Добавить в цитаты Настройки чтения

Страница 6 из 92



— Кто из нас мультик, папаша? — спросил его Рейнхарт.

«Я мультик, — подумал он. — Я Утенок Дональд, хожу в техниколоре, хотя должен был бы в черно-белом». Водитель был не из мультика, иначе у него были бы собачьи уши и белые перчатки, а изо рта — пузырь со звездочками, вопросительными знаками и прочей дребеденью. Ступив на тротуар, он поднял глаза и, успев заметить, что в киношке уже идет «Я — беглый каторжник»[8], внезапно почувствовал, что голова его наливается страшной тяжестью, взглянул вниз и увидел, что ноги его стали толщиной в спичку и о том, чтобы устоять на них, не может быть и речи. Он ощутил, как голова его стукнулась о тротуар; откуда-то донесся долгий, пронзительный и, отметил он про себя, несколько театральный крик.

«Благодарю вас, леди», — подумал Рейнхарт.

Он лежал на тротуаре, и перед ним плыла длинная панорама пологих гор из зеленого фетра, а над ним — тучи черных птиц, которые устремились вниз, на него, оглушительно хлопая крыльями. Он пробил головой черную стаю и вынырнул на солнечный свет.

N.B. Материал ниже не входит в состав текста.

/-- The chunk that a claim of `next` delivers (R134), or zeros where it met an uncorrectable error (R217, R321). -/
def Thread.takeChunk (t : Thread) (f : Fill) : Thread :=
  let base := (f.vals.getD 0 0).toNat
  let n := (f.vals.getD 1 0).toNat
  let d := f.regs.getD 0 0
  let t := (t.joinClabel f.join).setNest 2 (putField (t.nestWord 2) 62 1 0)
  let l := f.label ||| t.ctl.clabel
  if f.err.isSome then f.regs.foldl (fun (t : Thread) r => t.write r 0 l) t
  else if n = 0 then
    let t := t.setNest 0 (putField (t.nestWord 0) 63 1 0)
    f.regs.foldl (fun (t : Thread) r => t.write r 0 l) t
  else
    let t := t.setNest 2 (putField (t.nestWord 2) 0 48 (base + 1))
    let t := t.setNest 3 (putField (t.nestWord 3) 0 48 (base + n))
    t.unpackNest d base l

/-- A result reaches its thread: registers, labels, DATAERR, and the thread's return to rotation (R73, R106, R217). -/
def Thread.filled (t : Thread) (f : Fill) : Thread :=
  let t :=
    match f.kind with
    | .plain => (List.zip f.regs f.vals).foldl (fun (t : Thread) (x : Reg × Word) => t.write x.1 x.2 f.label) (t.joinClabel f.join)
    | .reply | .partRead _ | .partWrite _ _ | .fork _ _ _ _ | .join _ _ _ _ => t.joinClabel f.join
    | .phase _ _ | .ticket _ _ _ =>
      (List.zip f.regs f.vals).foldl (fun (t : Thread) (x : Reg × Word) => t.write x.1 x.2 f.label) (t.joinClabel f.join)
    | .census id =>
      let t := (List.zip f.regs f.vals).foldl (fun (t : Thread) (x : Reg × Word) => t.write x.1 x.2 f.label) t
      match t.prog with
      | .results d n l => if id = 0 then t else { t with prog := .results d n (l ||| f.label) }
      | .fresh | .counting _ | .asked _ | .answered _ _ | .stage _ _ _ | .waits | .discards _ => t
    | .nest desc _ => t.openNest f desc
    | .claim => t.takeChunk f
    | .vector v _ _ =>
      let t := t.joinClabel f.join
      { t with claim := { t.claim with regs := t.claim.regs.set v.val ⟨f.velems, true, f.label⟩ } }
  let fails : Bool := match f.err with
    | some (_, _, filled) => !filled
    | none => false
  let t :=
    match f.err with
    | some (va, _, false) => { t with late := some (⟨trapNumber .dataerr, va &&& ~~~7, 0, f.label⟩ : LateFault) }
    | some (_, _, true) | none => t
  let t :=
    match f.err with
    | some (va, k, true) => t.addPending (fillError f va k)
    | some (_, _, false) | none => t
  let advance := f.advance && !fails
  let t := if advance then { t with pc := t.pc + 4, proxy := false } else t
  if f.resume then
    { t with run := if t.run.stopped then t.run else .ready
             prog := if advance then .fresh else t.prog
             transit := none }
  else t

/-- PHASE of a gang's barrier (R330). -/
def State.phaseOf (s : State) (g n : Nat) : Nat :=
  match s.gang? g with
  | some x => ((x.bars[n]?).map Barrier.phase).getD 0
  | none => 0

— У него чемоданчик, — сказал кто-то; мужчина и женщина подняли его и прислонили к гидранту.

— Ну да, я шляюсь где попало, — сказал им Рейнхарт.

— О’кей, — сказал мужчина, — вот ваш чемоданчик.

Они ушли, и Рейнхарт, сидя верхом на гидранте, взял под мышку чемодан и огляделся. С другой стороны улицы глазела на него кучка людей; из-за манекенов в витрине выглядывали продавцы; кассирша кинотеатрика из своей сине-красной кабинки уставилась на него немигающим птичьим взглядом. «Друзья, на помощь, я ведь только ранен».

Рейнхарт встал и вознамерился было идти дальше по улице Дриад, но тут он увидел небольшого смуглого человечка. Вот с чего опять началась чертовня, вспоминал он потом, — с человечка в синем парусиновом комбинезоне; как только он его увидел, все опять начало странно изменяться. Рейнхарт заметил его за тридцать шагов; человечек прошел мимо изображения Пола Муни, мимо витрины дешевой парикмахерской — он был стройный, узкобедрый, шагал быстро, седые космы падали ему на уши, в углах губ кровь и слюна, оскаленный рот открывал редкие желтые зубы, и яркие черные глаза не отрывались от глаз Рейнхарта. И Рейнхарт оцепенело — как кольриджевский Брачный Гость[9] перед Старым Мореходом — стоял, держа в руке чемодан, пока человечек в синем комбинезоне не остановился прямо перед ним, и все уже опять стало ненастоящим, как раскрашенные картинки на стекле, и свет стал ненастоящим, и Рейнхарт смотрел на старичка, приоткрыв рот, уже точно зная заранее, что тот ему скажет, и, как бы вторя ему, шевелил губами, когда он заговорил, и дома за его спиной уже заполыхали красным, белым, фиолетовым светом.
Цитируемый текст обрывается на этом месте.